WORK REQUIRED
Every line of the entries below from the one containing "canonical form. -/" to the one containing "BuffersWf s) (hs", both ends included, must be written out exactly. No other line belongs in the answer.

---- INPUT RECORDS

theorem exec_strip_cases (h : exec .strip s = .next t) :
    ((s.wlen = 0 ∨ padCount s = 0 ∨ s.wlen < padCount s) ∧ t = raise .padStripError s) ∨
    (¬(s.wlen = 0 ∨ padCount s = 0 ∨ s.wlen < padCount s) ∧
      t = { s with olen := s.wlen - padCount s, phase := phaseFinish }) := by
  simp only [exec, execStrip, Host.Outcome.next.injEq] at h
  split at h
  case isTrue hn => exact .inl ⟨hn, h.symm⟩
  case isFalse hn => exact .inr ⟨hn, h.symm⟩

theorem eq_of_exec_finish (h : exec .finish s = .next t) :
    t = { s with
      olen := if s.pad && s.dir then s.olen else s.wlen
      status := statusFinish s, phase := phaseIdle } := by
  cases h; rfl

end

end Sys2Proof.Machine
end

section
/-! PROOF. The statements about one step: what runs, where the machine is stuck, reset, and the host's writes. -/

namespace Sys2Proof.Machine

/-- Settles O3, by the equation of the step for each of the four ways an instruction comes to run. -/
theorem stepRunsDecodedInstruction : Obligations.StepRunsDecodedInstruction := by
  refine ⟨fun s i hq hi => step_of_uop hq hi, fun s i q hq hi => step_of_engineStep hq hi,
    fun s i q hq hd hi => step_of_pollDone_waiting hq hd hi, fun s w i q hq hi => ?_⟩
  have hi : decodeCmd w = i := Except.ok.inj hi
  rw [← hi]
  exact step_of_writeCmd hq

/-- Settles O4: such a code decodes to no micro-operation. -/
theorem undefinedPhaseIsStuck : Obligations.UndefinedPhaseIsStuck := by
  intro s hp hq
  have undefined : ∀ c : BitVec 4, 10 ≤ c.toNat → decodeUop c = .error (.undefinedPhase c) := by decide
  exact step_of_undefined hq (undefined s.phase hp)

/-- Settles O15: both round micro-operations test the index first. -/
theorem roundIndexStops : Obligations.RoundIndexStops := by
  intro s hi
  have hi : ¬ s.i.toNat < Config.nRounds := by simp only [Config.nRounds]; omega
  exact ⟨if_neg hi, if_neg hi⟩

/-- Settles O39: the reset state is a literal, and IDLE is no step. -/
theorem resetState : Obligations.ResetState :=
  ⟨rfl, by decide, by decide, by decide, rfl, fun _ => ⟨rfl, rfl, rfl⟩, step_of_uop (i := .idle) rfl (by decide)⟩

/-- Settles O51, by BUSY: the writes of a waiting engine, then the refusals of a running one. -/
theorem hostWrites : Obligations.HostWrites := by
  intro s q
  have busyOf (b : Bool) (hb : s.busy = b) : State.busy { s with hostq := q } = b := hb
  refine ⟨fun n hb hq => ?_, fun n hb hq => ?_, fun a v hb hq => ?_, fun a v hb hq => ?_, fun a v hb hq => ?_,
    fun a v hb hq => ?_⟩
  · rw [step_of_writeKlen hq, writeKlen_of_idle (busyOf _ hb)]
  · rw [step_of_writeDlen hq, writeDlen_of_idle (busyOf _ hb)]
  · rw [step_of_writeKeybuf hq, writeKeybuf_of_idle (busyOf _ hb)]
    exact ⟨_, rfl, fun b => Memory.read_write s.keybuf a b v, rfl⟩
  · rw [step_of_writeIn hq, writeIn_of_idle (busyOf _ hb)]
    exact ⟨_, rfl, fun b => Memory.read_write s.inbuf a b v, rfl⟩
  · rw [step_of_writeKeybuf hq, writeKeybuf_of_busy (busyOf _ hb)]
  · rw [step_of_writeIn hq, writeIn_of_busy (busyOf _ hb)]

end Sys2Proof.Machine
end

section
/-! PROOF. Which instruction writes what: STATUS (10_state.md R31) and the other registers and buffers (R34). -/

namespace Sys2Proof.Machine

theorem ErrorKind.code_ne_zero (e : ErrorKind) : e.code ≠ 0#3 := by cases e <;> decide

/-- Settles O19, instruction by instruction: the states that keep STATUS contradict the premise, the aborts are
`raise`. -/
theorem statusWriters : Obligations.StatusWriters := by
  intro i s t h hne
  by_cases hc : ∃ w, encode i = .cmd w
  case pos =>
    obtain ⟨w, hw⟩ := hc
    obtain ⟨-, rfl⟩ | ⟨hb, -⟩ := exec_command_cases hw h
    · exact absurd rfl hne
    · exact .inl ⟨w, hw, hb⟩
  have aborts (e : ErrorKind) : (raise e s).err ≠ 0 ∧ (raise e s).done = true ∧ (raise e s).busy = false ∧
      (raise e s).phase = 0b0000#4 ∧ (raise e s).olen = 0 :=
    ⟨by simpa using e.code_ne_zero, raise_done e s, raise_busy e s, rfl, rfl⟩
  cases i with
  | enc | dec | encp | decp => exact absurd ⟨_, rfl⟩ hc
  | keychk =>
    obtain ⟨-, rfl⟩ | ⟨-, rfl⟩ := exec_keychk_cases h
    · exact .inr (.inr ⟨.inl rfl, aborts _⟩)
    · exact absurd rfl hne
  | lenchk =>
    obtain ⟨-, rfl⟩ | ⟨-, rfl⟩ := exec_lenchk_cases h
    · exact .inr (.inr ⟨.inr (.inl rfl), aborts _⟩)
    · exact absurd rfl hne
  | strip =>
    obtain ⟨-, rfl⟩ | ⟨-, rfl⟩ := exec_strip_cases h
    · exact .inr (.inr ⟨.inr (.inr rfl), aborts _⟩)
    · exact absurd rfl hne
  | finish => exact .inr (.inl rfl)
  | idle => exact absurd (congrArg State.status (eq_of_exec_idle h)) hne
  | ksPc1 => exact absurd (congrArg State.status (eq_of_exec_ksPc1 h)) hne
  | ksRound => exact absurd (congrArg State.status (eq_of_exec_ksRound h).2) hne
  | blkLoad => exact absurd (congrArg State.status (eq_of_exec_blkLoad h)) hne
  | blkRound => exact absurd (congrArg State.status (eq_of_exec_blkRound h).2) hne
  | blkStore => exact absurd (congrArg State.status (eq_of_exec_blkStore h)) hne

/-- Settles O20: with the next state of each instruction written out, the access table is read off its fields. -/
theorem registerWriters : Obligations.RegisterWriters := by
  intro i s t h
  by_cases hc : ∃ w, encode i = .cmd w
  case pos =>
    obtain ⟨w, hw⟩ := hc
    obtain ⟨-, rfl⟩ | ⟨-, rfl⟩ := exec_command_cases hw h <;> simp [hw]
  cases i with
  | enc | dec | encp | decp => exact absurd ⟨_, rfl⟩ hc
  | keychk =>
    obtain ⟨-, rfl⟩ | ⟨-, rfl⟩ := exec_keychk_cases h
    · simp [ErrorKind.code_ne_zero]
    · simp
  | lenchk =>
    obtain ⟨-, rfl⟩ | ⟨-, rfl⟩ := exec_lenchk_cases h
    · simp [ErrorKind.code_ne_zero]
    · simp
  | strip => obtain ⟨-, rfl⟩ | ⟨-, rfl⟩ := exec_strip_cases h <;> simp
  | finish => obtain rfl := eq_of_exec_finish h; simp
  | idle => obtain rfl := eq_of_exec_idle h; simp
  | ksPc1 => obtain rfl := eq_of_exec_ksPc1 h; simp
  | ksRound => obtain ⟨-, rfl⟩ := eq_of_exec_ksRound h; simp
  | blkLoad => obtain rfl := eq_of_exec_blkLoad h; simp
  | blkRound => obtain ⟨-, rfl⟩ := eq_of_exec_blkRound h; simp
  | blkStore => obtain rfl := eq_of_exec_blkStore h; simp

end Sys2Proof.Machine
end

section
/-! PROOF. The control invariant, phase by phase: `ControlPoint` lists for each phase what `Inv` says there, `inv_iff`
ties the two, and a step leads from one control point to another. The canonical form of the buffers is kept apart, as it
holds of the bytes alone. -/

namespace Sys2Proof.Machine

/-! ### The canonical form of the buffers -/

/-- The three buffers are canonical. -/
structure BuffersWf (s : State) : Prop where
  keybuf : Memory.wf s.keybuf = true
  inbuf : Memory.wf s.inbuf = true
  outbuf : Memory.wf s.outbuf = true

/-- No instruction but BLK_STORE writes a buffer, and its write keeps the canonical form. -/
theorem BuffersWf.exec {i : Instr} {s t : State} (h : BuffersWf s) (he : exec i s = .next t) : BuffersWf t := by
  obtain ⟨-, -, -, -, -, -, -, hout, -, -, -, -, hkey, hin, -⟩ := registerWriters i s t he
  refine ⟨hkey ▸ h.keybuf, hin ▸ h.inbuf, ?_⟩
  by_cases ho : t.outbuf = s.outbuf
  · exact ho ▸ h.outbuf
  · obtain rfl := hout ho
    obtain rfl := eq_of_exec_blkStore he
    exact Memory.writeBytes_wf _ _ _ h.outbuf

theorem BuffersWf.start {s : State} (h : BuffersWf s) (w : BitVec 2) : BuffersWf (start w s) := by
  unfold Machine.start
  split
  · exact h
  · exact ⟨h.keybuf, h.inbuf, h.outbuf⟩

/-- Every step keeps the buffers canonical. -/
theorem BuffersWf.step {s t : State} (h : BuffersWf s) (hs : step s = .next t) : BuffersWf t := by
  have atq (q : List HostAct) : BuffersWf { s with hostq := q } := ⟨h.keybuf, h.inbuf, h.outbuf⟩
  obtain ⟨q, i, -, -, he⟩ | ⟨q, w, -, rfl⟩ | ⟨q, r, -, rfl⟩ | ⟨q, a, -, rfl⟩ | ⟨q, n, -, rfl⟩ | ⟨q, n, -, rfl⟩ |
    ⟨q, a, v, -, -, rfl⟩ | ⟨q, a, v, -, -, rfl⟩ | ⟨q, -, rfl⟩ := step_cases hs
  · exact (atq q).exec he
  · exact (atq q).start w
  · exact ⟨by simpa using h.keybuf, by simpa using h.inbuf, by simpa using h.outbuf⟩
  · exact ⟨by simpa using h.keybuf, by simpa using h.inbuf, by simpa using h.outbuf⟩
  · exact ⟨by simpa using h.keybuf, by simpa using h.inbuf, by simpa using h.outbuf⟩
  · exact ⟨by simpa using h.keybuf, by simpa using h.inbuf, by simpa using h.outbuf⟩
  · exact ⟨Memory.write_wf _ _ _ h.keybuf, h.inbuf, h.outbuf⟩
  · exact ⟨h.keybuf, Memory.write_wf _ _ _ h.inbuf, h.outbuf⟩
  · exact ⟨reset_buffers_wf.1, reset_buffers_wf.2.1, reset_buffers_wf.2.2⟩

/-! ### The control points -/

/-- The engine is in phase `p` of a run: STATUS is what START wrote (10_state.md R31). -/
structure InRun (p : BitVec 4) (s : State) : Prop where
  phase : s.phase = p
  status : s.status = statusStart

/-- What the two checks of a run leave (44_block_controller.md R180, R181). -/
structure Checked (s : State) : Prop where
  keyLong : 8 ≤ s.klen
  workLen : s.wlen = workingLength s
  wholeBlocks : s.wlen = 8 * s.nblk

/-- A block is in work and the ones before it are in OUT. -/
structure BlockInWork (s : State) : Prop where
  index : s.b < s.nblk
  stored : WrittenBelow s.outbuf (8 * s.b)

/-- What the control invariant says in each phase. -/
inductive ControlPoint (s : State) : Prop where
  | idle (phase : s.phase = phaseIdle) (busy : s.busy = false) (errDone : s.err ≠ 0 → s.done = true)
      (errCode : s.err = 0 ∨ s.err = 1 ∨ s.err = 2 ∨ s.err = 5) (errOlen : s.err ≠ 0 → s.olen = 0)
      (result : s.done = true → s.err = 0 → WrittenBelow s.outbuf s.olen)
  | keychk (run : InRun phaseKeychk s) (olen : s.olen = 0)
  | lenchk (run : InRun phaseLenchk s) (olen : s.olen = 0) (keyLong : 8 ≤ s.klen)
  | ksPc1 (run : InRun phaseKsPc1 s) (olen : s.olen = 0) (checked : Checked s)
  | ksRound (run : InRun phaseKsRound s) (olen : s.olen = 0) (checked : Checked s) (index : s.i.toNat < 16)
  | blkLoad (run : InRun phaseBlkLoad s) (olen : s.olen = 0) (checked : Checked s) (block : BlockInWork s)
  | blkRound (run : InRun phaseBlkRound s) (olen : s.olen = 0) (checked : Checked s) (block : BlockInWork s)
      (index : s.i.toNat < 16)
  | blkStore (run : InRun phaseBlkStore s) (olen : s.olen = 0) (checked : Checked s) (block : BlockInWork s)
      (index : s.i.toNat = 16)
  | strip (run : InRun phaseStrip s) (olen : s.olen = 0) (checked : Checked s)
      (decp : s.pad = true ∧ s.dir = true) (stored : WrittenBelow s.outbuf s.wlen)
  | finish (run : InRun phaseFinish s) (checked : Checked s)
      (olen : if s.pad && s.dir then s.olen ≤ s.wlen else s.olen = 0) (stored : WrittenBelow s.outbuf s.wlen)

section
variable {s t : State} {p : BitVec 4}

theorem InRun.busy (h : InRun p s) : s.busy = true := busy_of_status h.status

theorem InRun.done (h : InRun p s) : s.done = false := done_of_status h.status

theorem InRun.err (h : InRun p s) : s.err = 0 := err_of_status h.status

/-- While BUSY = 1 the control invariant leaves STATUS no other value than START's. -/
theorem Inv.status_of_busy (h : Inv s) (hb : s.busy = true) : s.status = statusStart := by
  have hd : s.done = false := by simpa [hb] using h.notBusyDone
  have he : s.err = 0 := by
    by_contra he
    simp [h.errDone he] at hd
  rw [status_eq_mkStatus s, hb, hd, he]
  rfl

theorem phase_cases {c : BitVec 4} (h : c.toNat ≤ 9) :
    c = phaseIdle ∨ c = phaseKeychk ∨ c = phaseLenchk ∨ c = phaseKsPc1 ∨ c = phaseKsRound ∨ c = phaseBlkLoad ∨
      c = phaseBlkRound ∨ c = phaseBlkStore ∨ c = phaseStrip ∨ c = phaseFinish := by
  revert c; decide

theorem Inv.inRun (h : Inv s) (hp : s.phase = p) (hi : p ≠ phaseIdle) : InRun p s :=
  ⟨hp, h.status_of_busy (h.busyIff.2 (hp ▸ hi))⟩

theorem Inv.olen_zero (h : Inv s) (hp : s.phase = p) (hi : p ≠ phaseIdle) (hf : p ≠ phaseFinish) : s.olen = 0 :=
  h.busyOlen (h.busyIff.2 (hp ▸ hi)) (hp ▸ hf)

theorem Inv.checked (h : Inv s) (hp : s.phase = p) (h3 : 3 ≤ p.toNat) : Checked s := by
  subst hp
  obtain ⟨hw, hn⟩ := h.lengths h3
  exact ⟨h.keyLong (by omega), hw, hn⟩

theorem Inv.blockInWork (h : Inv s) (hp : s.phase = p) (h5 : 5 ≤ p.toNat) (h7 : p.toNat ≤ 7) : BlockInWork s := by
  subst hp
  obtain ⟨hb, ho⟩ := h.blockIndex h5 h7
  exact ⟨hb, ho⟩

--------

RESPONSE TO THIS TASK
/-- No instruction but BLK_STORE writes a buffer, and its write keeps the canonical form. -/
theorem BuffersWf.exec {i : Instr} {s t : State} (h : BuffersWf s) (he : exec i s = .next t) : BuffersWf t := by
  obtain ⟨-, -, -, -, -, -, -, hout, -, -, -, -, hkey, hin, -⟩ := registerWriters i s t he
  refine ⟨hkey ▸ h.keybuf, hin ▸ h.inbuf, ?_⟩
  by_cases ho : t.outbuf = s.outbuf
  · exact ho ▸ h.outbuf
  · obtain rfl := hout ho
    obtain rfl := eq_of_exec_blkStore he
    exact Memory.writeBytes_wf _ _ _ h.outbuf

theorem BuffersWf.start {s : State} (h : BuffersWf s) (w : BitVec 2) : BuffersWf (start w s) := by
  unfold Machine.start
  split
  · exact h
  · exact ⟨h.keybuf, h.inbuf, h.outbuf⟩

/-- Every step keeps the buffers canonical. -/
theorem BuffersWf.step {s t : State} (h : BuffersWf s) (hs : step s = .next t) : BuffersWf t := by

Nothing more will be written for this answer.